TRAPANI. Attraverso una nota stampa arriva l’appello di, Paolo Petralia Camassa, ai comuni del territorio provinciale di Trapani per l’abolizione del numero chiuso in medicina.
Come ormai noto da anni, la condizione ospedaliera e dei pronto soccorso nella nostra provincia ci porta ad avere uno scompenso in termini numerici in tutti i reparti. Non c’è un solo ospedale o struttura sanitaria che non viva una faticosa situazione di sottodimensionamento strutturale di utenza medica comportando così una carente offerta di servizi sanitari che provoca giornalmente danno ai cittadini del nostro territorio. Tale condizione non è differente in altre aree del Paese, anche nelle zone più attrezzate come l’Emilia-Romagna, così come dichiarato di recente dal presidente Bonaccini, il sottodimensionamento dei medici nei reparti è crescente e provocherà una forte scossa sociale se non si interverrà con cura e prontezza nei prossimi mesi.

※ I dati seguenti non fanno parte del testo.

/-- R28, R31, R46, R279, R281, R285, R290: admission of a LAUNCH whose template declares a valid launch makes one,
with its stages, queues and groups, TAG, ARG and record address, at the context's level and code epoch, and frees the
queue; one whose template has a defect ends with status 1 and the lowest code, and enters no launch. Either way the
next turn of an equal priority is another queue's. At FREE. What of it is the model's choice or reading is in log 54
to 56. -/
def Obligations.LaunchesAdmitted : Prop :=
  ∀ (s : State) (f q code : Nat) (p : Packet) (st : List Stage) (qs : List LQueue) (gs : List Group),
    let y := s.queue f q
    let c := f * 64 + y.ctx
    let s1 := refreshCtx c s
    let l := launchOf s1 f q y p.bytes
    y.st = .wait → y.packet = some p → p.ptype = 1 → p.begun = true → (s.ctx c).drains = [] → (s.ctx c).level = .free →
      (s.ctx c).ghosts = [] → (s.ctx c).skips = [] → (s.launches.filter (fun l => l.2.ctx == c)).length < Config.launchMax →
      queueTurn s f q = true → mapGet Launch.initial s.launches s.nextLaunch = Launch.initial →
        (declared s1 c (numAt p.bytes 8 8) = (some code, st, qs, gs) → Completes (.admission f q) s (fun t =>
          t.mem = (completionSend s1 l 1 code 0).mem ∧ t.l2 = (completionSend s1 l 1 code 0).l2 ∧
          t.launches = s.launches ∧ mapGet 0 (t.ctx c).turns y.prio = q + 1 ∧
          t.queue f q = { y with st := .fetch, packet := none })) ∧
        (declared s1 c (numAt p.bytes 8 8) = (none, st, qs, gs) → Completes (.admission f q) s (fun t =>
          let n := t.launch s.nextLaunch
          t.nextLaunch = s.nextLaunch + 1 ∧ t.queue f q = { y with st := .fetch, packet := none } ∧ t.mem = s.mem ∧
          t.l2 = s.l2 ∧ mapGet 0 (t.ctx c).turns y.prio = q + 1 ∧
          n.ctx = c ∧ n.fn = f ∧ n.q = q ∧ n.template.toNat = numAt p.bytes 8 8 ∧ n.arg.toNat = numAt p.bytes 16 8 ∧
          n.tag.toNat = numAt p.bytes 4 4 ∧ n.compl = numAt p.bytes 24 8 ∧ n.groups = gs ∧ n.level = .free ∧
          n.epoch = (t.ctx c).epoch ∧ (t.ctx c).epoch = (s.ctx c).epoch + (if packetFresh p.bytes then 1 else 0) ∧
          n.stages.map (fun g => { g with finished := false }) = st.map (fun g => { g with finished := false }) ∧
          n.queues.map (fun g => { g with closed := true }) = qs.map (fun g => { g with closed := true }) ∧
          ∀ k, k ≠ s.nextLaunch → t.launch k = s.launch k))

/-- R291, R295, R302, R309: a SETDET packet completes: one whose turn has come and whose launches have retired sets
the context's level and reference area and ends its hold, with the cut counter zero at RECORD and REPLAY; one whose
launches have not waits. R271: a CTXSW packet completes: its first step writes the outgoing context's slots to the
shadow and stops their harts; its last one exchanges SAVE and SHADOW, and the slots are the incoming context's. A
hypervisor's pre-emption starts its deadline, before which nothing is undone, and at which it runs again from its
start and the harts it had stopped go on. What of it is the model's choice or reading is in log 63. -/
def Obligations.ContextSwitches : Prop :=
  ∀ (s : State) (f q : Nat) (p : Packet), (s.queue f q).st = .wait → (s.queue f q).packet = some p →
    (∀ (c : Nat) (rest : List Drain) (ls : List Nat), p.ptype = 5 → p.begun = true → c = f * 64 + (s.queue f q).ctx →
      (s.ctx c).drains = ⟨f, q, ls⟩ :: rest →
      ((∀ l ∈ ls, ∀ k ∈ s.launches, k.1 ≠ l) → numAt p.bytes 8 8 < 4 → (s.ctx c).level ≠ .record →
        ∃ t, exec (.setdetApply f q) s = .next t ∧
          t.queue f q = { s.queue f q with st := .fetch, packet := none } ∧
          (t.ctx c).level = Level.ofCode (numAt p.bytes 8 8) ∧ (t.ctx c).drains = rest ∧
          (t.ctx c).refbase.toNat = numAt p.bytes 16 8 ∧ (t.ctx c).hist = [] ∧ (t.ctx c).admits = 0 ∧
          (2 ≤ numAt p.bytes 8 8 → (t.ctx c).cut = 0)) ∧
      ((∃ l ∈ ls, ∃ k ∈ s.launches, k.1 = l) → ∃ t, exec (.setdetApply f q) s = .next t ∧ t = s)) ∧
    (∀ (s1 : State) (out into mask : Nat), p.ptype = 6 → out = f * 64 + numAt p.bytes 8 2 → into = f * 64 + numAt p.bytes 10 2 →
      mask = numAt p.bytes 64 64 → ctxswOut out mask s = .ok s1 →
      (p.begun = false → ∃ t, exec (.ctxsw f q) s = .next t ∧
        t.queue f q = { s.queue f q with packet := some { p with begun := true, waits := stoppedBy s s1 } } ∧
        t.mem = s1.mem ∧ t.l2 = s1.l2 ∧ t.hart = s1.hart ∧ t.harts = s1.harts) ∧
      (p.begun = true → s1.spills.all (fun k => k.1 / 512 != into) = true → out ≠ into →
        ∃ t, exec (.ctxsw f q) s = .next t ∧ t.queue f q = { s.queue f q with st := .fetch, packet := none } ∧
          (t.ctx out).save = (s1.ctx out).shadow ∧ (t.ctx out).shadow = (s1.ctx out).save ∧
          ∀ core slot, slot < 2 → bitsAt mask core 1 = 1 → (t.slot (core * 2 + slot)).holder ≠ some out)) ∧
    (p.ptype = 6 → f ≠ 0 → p.begun = true →
      (p.since = none → ∃ t, exec (.ctxswAbort f q) s = .next t ∧
        t.queue f q = { s.queue f q with packet := some { p with since := some s.time } } ∧ t.mem = s.mem ∧ t.l2 = s.l2 ∧
        t.hart = s.hart ∧ t.harts = s.harts) ∧
      (∀ t0, p.since = some t0 →
        (s.time < t0 + (s.fn f).ctxswdl * 1000 → ∃ t, exec (.ctxswAbort f q) s = .next t ∧ t = s) ∧
        (t0 + (s.fn f).ctxswdl * 1000 ≤ s.time → ∃ t, exec (.ctxswAbort f q) s = .next t ∧
          t.queue f q = { s.queue f q with packet := some { p with begun := false, waits := [], since := none } } ∧
          t.mem = s.mem ∧ t.l2 = s.l2 ∧
          ∀ k ∈ p.waits, (s.hartOf k).live = true → (s.hartOf k).id = k → (s.hartOf k).run = .stopped →
            (s.hartOf k).ended = false → (s.core (k / 8)).active = k / 4 % 2 →
              t.hartOf k = { s.hartOf k with run := .running })))

/-! ## Placement, retirement and slots (02, 15, 16, 17) -/

/-- R34 to R37, R43, R217, R286, R288: placing puts the first waiting hart of the dispatchers' order that fits at the
hart slot, alone where it is in no gang: its stage's entry, the launch's argument and template address in s3 and s4,
its index and lane groups, its first acquire due; the context slot is the context's. R31, R281: a launch at FREE all
of whose stages have finished and which has no hart left leaves the machine, and its completion record is written.
What of it is the model's choice or reading is in log 58. -/
def Obligations.HartsPlaced : Prop :=
  ∀ (s : State) (core hslot n stage ix : Nat) (rest : List (Nat × Nat × Nat)) (p : Spot),
    let l := s.launch n
    (hslot ≤ 3 → (∀ c ∈ s.ctxs, c.2.ghosts = [] ∧ c.2.skips = []) → candidates s = (n, stage, ix) :: rest → l.level = .free → l.rerun = 0 → l.groups = [] →
      stage < l.stages.length → spotAt s l.ctx (l.stage stage).shape core hslot = some p →
      Completes (.place core hslot) s (fun t =>
        let h := t.hartOf p.hart
        h.live = true ∧ h.launch = n ∧ h.stage = stage ∧ h.index = ix ∧ h.lgown = p.lg ∧ h.pc = (l.stage stage).entry ∧
        h.rs 3 = l.arg ∧ h.rs 4 = l.template ∧ (∀ r, r ≠ 3 → r ≠ 4 → h.rs r = 0) ∧ h.relStage = 3 ∧
        h.nharts = (l.stage stage).n ∧ (t.slot (p.core * 2 + p.slot)).holder = some l.ctx ∧
        ((t.launch n).stage stage).placed = (l.stage stage).placed + 1 ∧
        (∀ k, k ≠ p.hart → t.hartOf k = s.hartOf k) ∧ t.mem = s.mem ∧ t.l2 = s.l2)) ∧
    ((∃ k ∈ s.launches, k.1 = n) → l.stages.all (·.finished) = true → (∀ h ∈ s.allHarts, h.launch ≠ n) →
      l.level = .free → (s.ctx l.ctx).level ≠ .replay → l.deferred = 0 → Completes (.launchRetire n) s (fun t =>
        t.mem = (completionSend s l 0 0 0).mem ∧ t.l2 = (completionSend s l 0 0 0).l2 ∧ t.launch n = Launch.initial ∧ ∀ k, k ≠ n → t.launch k = s.launch k)) ∧
    ((∃ h ∈ s.allHarts, h.launch = n) → Completes (.launchRetire n) s (fun t => t = s))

La condizione deficitaria di personale medico nel nostro territorio ha comportato, come comunicato nei primi giorni di settembre dal commissario straordinario dell’ASP di Trapani, Dott. Vincenzo Spera, l’assunzione di “almeno” quaranta medici argentini per aumentare la dotazione organica degli ospedali e per offrire un servizio migliore a partire dai pronto soccorso di tutti i nosocomi provinciali. Non possiamo che raccogliere con favore questa iniziativa dell’ASP di Trapani, dando il benvenuto ai medici d’oltreoceano, ma una riflessione e una conseguente proposta vengono di seguito riportate per una condivisione il più possibile allargata e priva di ragionamenti di colore politico o di appartenenza. La Regione Campania ha di recente approvato una Proposta di Legge per l’abolizione del numero chiuso alla facoltà di Medicina in tutta Italia. Tale proposta si pone l’obiettivo di consentire un più facile accesso alla formazione con l’iscrizione diretta alla facoltà di Medicina, aumentando il numero di laureati in una fase di carenza ormai strutturale in Italia, con riflessi negativi sul funzionamento del servizio sanitario pubblico nazionale. Una proposta di legge simile venne portata in discussione in Parlamento dalla Regione Veneto nel 2018. Si ritiene, dunque, che tale iniziativa possa e debba essere condivisa anche dalla politica regionale siciliana e, nello specifico, che i comuni possano dare un indirizzo chiaro al Governo della Regione in tal senso attraverso l’approvazione di un ordine del giorno. Tale posizione si fonda non soltanto sull’opportunità di potere unire le forze tra le istituzioni territoriali e regionali, al di là dei colori e degli schieramenti, ma anche su una riflessione ulteriore che si ritiene doveroso condividere. I ragazzi e le ragazze che preparano i test in medicina sono costretti, ormai da anni, a pagare corsi privati altamente costosi, nell’ordine dei 1.500-3.000 euro a studente, talvolta anche in nero, alimentando così le incertezze per chi questi corsi non può nemmeno permetterseli, e costringendo le famiglie a non avere alternative per poter regalare ai propri figli il futuro che desiderano e meritano. Oggi per chi vuole intraprendere il percorso nella facoltà di medicina non basta solamente pagare la retta universitaria poiché quello della preparazione ai test è diventato un passaggio obbligato, comportando dunque disparità e ulteriori esborsi di denaro.
Tale situazione non è più accettabile e i comuni, nell’esercizio del loro importante ruolo di indirizzo, hanno, a parere di chi scrive, il dovere di far sentire la propria voce e per loro tramite quella di tantissimi ragazzi e ragazze che chiedono parità di diritti. Tale appello, come rappresentato in premessa, non gioverebbe solo ai giovani del nostro Paese, ma aiuterebbe anche a sostenere il servizio sanitario pubblico oggi in forte crisi. Si precisa in chiusura che tale proposta di rimozione del numero chiuso in Medicina non sarebbe da sola risolutiva, ma andrebbe anche aumentata la spesa pubblica in favore delle borse di studio per le specializzazioni al fine di riuscire a coprire i tanti reparti in enorme sofferenza non solo nel nostro, ma in tantissimi territori italiani. I comuni giocano in questo quadro un ruolo centrale per sensibilizzare le istituzioni locali e regionali e per lanciare un messaggio politico di futuro e di tutela dei diritti.